[Saved entries]

-- ==== Sys2Proof/Tests/Slice0.lean ====
section
/-! SUPPORT. Tests of the model against the spec's own words and vectors (spec/30_encoding.md R83,
spec/95_test_vectors.md), and for every statement of the row a witness of its hypotheses. -/

namespace Sys2Proof.Tests

-- one theorem after the other: many of them are kernel computations, and each would take a thread
set_option Elab.async false

open Sys2Proof Sys2Proof.Machine Sys2Proof.Claim

/-! ## Words (spec/30_encoding.md R83, spec/95_test_vectors.md section 2.1) -/

theorem test_decode_elementwise :
    decode 0x0000D101#32 = .ok (.add 1 2 3) ∧ decode 0x0001FF02#32 = .ok (.sub 7 7 7) ∧
    decode 0x00000703#32 = .ok (.reduce 7) ∧ decode 0x00000004#32 = .ok (.touns 0) := by decide

theorem test_decode_transforms :
    decode 0x00000305#32 = .ok (.tomont 3) ∧ decode 0x00000508#32 = .ok (.ntt 5) ∧
    decode 0x00000209#32 = .ok (.intt 2) := by decide

theorem test_decode_products :
    decode 0x00003B0C#32 = .ok (.mulcache 3 7) ∧ decode 0x0000420D#32 = .ok (.basemul 2 0 1 0) ∧
    decode 0x000E000E#32 = .ok (.basemulacc 0 0 0 7) ∧ decode 0x0003E80E#32 = .ok (.basemulacc 0 5 7 1) := by
  decide

theorem test_decode_bytes :
    decode 0x68000210#32 = .ok (.tobytes 2 0x680#12) ∧ decode 0x01000211#32 = .ok (.frombytes 2 0x010#12) ∧
    decode 0x02000212#32 = .ok (.tomsg 2 0x020#12) ∧ decode 0x7E000013#32 = .ok (.frommsg 0 0x7E0#12) := by
  decide

theorem test_decode_compress :
    decode 0x10000214#32 = .ok (.compress4 2 0x100#12) ∧ decode 0x00000115#32 = .ok (.compress5 1 0#12) ∧
    decode 0x00000016#32 = .ok (.compress10 0 0#12) ∧ decode 0x00000117#32 = .ok (.compress11 1 0#12) := by
  decide

theorem test_decode_decompress :
    decode 0x10000318#32 = .ok (.decompress4 3 0x100#12) ∧ decode 0x00000219#32 = .ok (.decompress5 2 0#12) ∧
    decode 0x0000011A#32 = .ok (.decompress10 1 0#12) ∧ decode 0x0000021B#32 = .ok (.decompress11 2 0#12) := by
  decide

theorem test_decode_sampler :
    decode 0x04000120#32 = .ok (.cbd2 1 0x040#12) ∧ decode 0x00000021#32 = .ok (.cbd3 0 0#12) ∧
    decode 0x7DF00022#32 = .ok (.getnoise2 0 0x7DF#12) ∧ decode 0x10000123#32 = .ok (.getnoise3 1 0x100#12) ∧
    decode 0x10000424#32 = .ok (.getnoise4x2 4 0x100#12) ∧ decode 0x10000025#32 = .ok (.getnoise4x3 0 0x100#12) ∧
    decode 0x40000426#32 = .ok (.getnoise4xmix 4 0x400#12) := by decide

theorem test_decode_illegal_opcode : [0x00000000#32, 0xFFFFFFFF#32, 0x00000806#32, 0x0001C0FF#32].map decode =
    List.replicate 4 (.error .illegalOpcode) := by decide

theorem test_decode_illegal_field : [0x00010508#32, 0x00000803#32, 0x00020001#32, 0x0000400C#32,
    0x001E000E#32, 0x00000124#32, 0x00000224#32, 0x00000810#32, 0x7FF00810#32].map decode =
    List.replicate 9 (.error .illegalField) := by decide

theorem test_table_word :
    decodeTableWord 32 0x0000D101 = some (.add 1 2 3) ∧ decodeTableWord 32 0x00000224 = none := by decide

/-! ## WellFormed: one ill-formed command for each check (R91) -/

theorem test_wf_quad : ∀ r ∈ [1, 2, 3, 5, 6, 7], (Instr.getnoise4x2 r 0).wellFormed = false ∧
    (Instr.getnoise4x3 r 0).wellFormed = false ∧ (Instr.getnoise4xmix r 0).wellFormed = false := by decide

theorem test_wf_quad_ok : ∀ r ∈ [0, 4], (Instr.getnoise4x2 r 0).wellFormed = true ∧
    (Instr.getnoise4x3 r 0).wellFormed = true ∧ (Instr.getnoise4xmix r 0).wellFormed = true := by decide

/-! ## Small states and what is read off a result -/

/-- The reset state with the first lanes of some registers given. -/
def withPolys (l : List (PReg × List Int)) : State :=
  l.foldl (fun s p => { s with polys := s.polys.set p.1.val (ofLanes 256 p.2) }) State.reset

TASK DESCRIPTION
The lines holding the word "reset" are the answer. Pull them out of the records and copy them.

ANSWER FOR THE TASK
/-- The reset state with the first lanes of some registers given. -/
  l.foldl (fun s p => { s with polys := s.polys.set p.1.val (ofLanes 256 p.2) }) State.reset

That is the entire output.